Some columns have missing values. The number of missing values are summarized as follows:

|    Column Name   | Number of Missing Values |
|:----------------:|:------------------------:|
|   category_name  |           6,327          |
|    brand_name    |          632,682         |
| item_description |          82,493          |

The next section talks about some data pre-processing steps which can be applied before starting the exploratory analysis.

The training dataset consists of around 1.4 million rows with 8 columns. 

We get the following information from looking at the first few rows of the dataset:

1. The 'item_condition_id' and 'shipping' columns are represented as numbers, but are in fact categorical. Thus, these should be converted into categorical variables.

2. The 'category_name' column seems to consist of three different labels, separated by a '/', most probably representing a root category and further sub-categories. It would be interesting to split this column into three different columns and study the effect of each column on the price.

3. Some items have missing brand names and item descriptions. It would be worthwhile to look at the effect of the absence of brand names and item description on the item price.

4. The distribution of price is pretty skewed, with the minimum value being 0, maximum being 2000 and the mean and median price as 26.7 and 17 respectively. Thus, it would be better to look at log of prices so as to yield a more normal distribution of prices. Also, 0 price does not make sense as it is an online marketplace and it might add noise to our model. Let's take a look at the number or rows with zero prices.



In [None]:
display(sum(trainData['price']==0))

display(trainData[trainData['price']==0].head())

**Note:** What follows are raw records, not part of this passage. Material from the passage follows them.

-- ==== Sys2Proof/Config.lean ====
section
/-! DEFINITION. The fixed parameters of the FFA (00_scope R6; 93_implementation_defined I1) and the free values: what the
spec leaves open, as constants without a body. -/

namespace Sys2Proof

/-- `HEADER`, the byte at frame offset 0 (R6, R73). -/
def Config.header : Byte := 0xFF

/-- `CK_MOD`, the checksum's reduction modulus: 255, not 256 (R6, R103). -/
def Config.ckMod : Byte := 255

/-- `FRAME_LEN`, the bytes of a frame (R6, R70). -/
def Config.frameLen : Nat := 17

/-- The named values of the extended byte (R6). The FFA treats them like any other value (R93). -/
def Config.stopCode : Byte := 17

/-- RESET = 64 (R6): it resets the arm controller, not the FFA (R80). -/
def Config.resetCode : Byte := 64

/-- SLEEP = 96 (R6): it puts no FFA to sleep (R80). -/
def Config.sleepCode : Byte := 96

/-- FREE VALUE: the input ports of the FFA with stream number `i` at its edge number `n`, once its listed inputs are used up. Host
and sink are free inputs of the step (R11), and each FFA has its own ports and reset (R131); log entries 3 and 10. -/
opaque Config.freePortIn : Nat → Nat → PortIn

/-- FREE VALUE: every output port before the first reset (R141), by stream and edge number; log entries 2 and 10. -/
opaque Config.freePortOut : Nat → Nat → PortOut

/-- FREE VALUE: `out_data` while `out_valid` is 0 (R35, I3), by stream and edge number; log entries 4 and 10. -/
opaque Config.freeOutData : Nat → Nat → Byte

/-- FREE VALUE: `PktByte(p, k)` for a `k` outside 1 to 15, which R101 does not define; log entry 5. -/
opaque Config.freePktByte : Packet → Nat → Byte

end Sys2Proof
end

We see that there are 874 rows with price 0, which is a very tiny proportion of the full dataset. Thus, it is safe to remove these rows.

## Data Pre-Processing

This section defines a function to pre-process our dataset based on the insights obtained from the previous section. The following steps were performed:

1. Splitting the 'category_name' column into three different columns, namely, 'category1', 'category2', 'category3'

2. Converting 'category1', 'category2', 'category3', 'item_condition_id', 'shipping' columns into categorical data type

3. Create two categorical columns 'brand_name_present' and 'item_description_present' to denote whether the brand name and item description is present for an item

Additionally, another column 'log_price', containing the log<sub>10</sub> of prices, was created to make the distribution of prices normal.

In [None]:
# Define a function to perform pre-processing
def dataPreprocess(input_data, train = True):
    data = input_data.copy()


    ## Creating individual categories from category_name
    categoryNames = data['category_name'].str.split('/',expand = True)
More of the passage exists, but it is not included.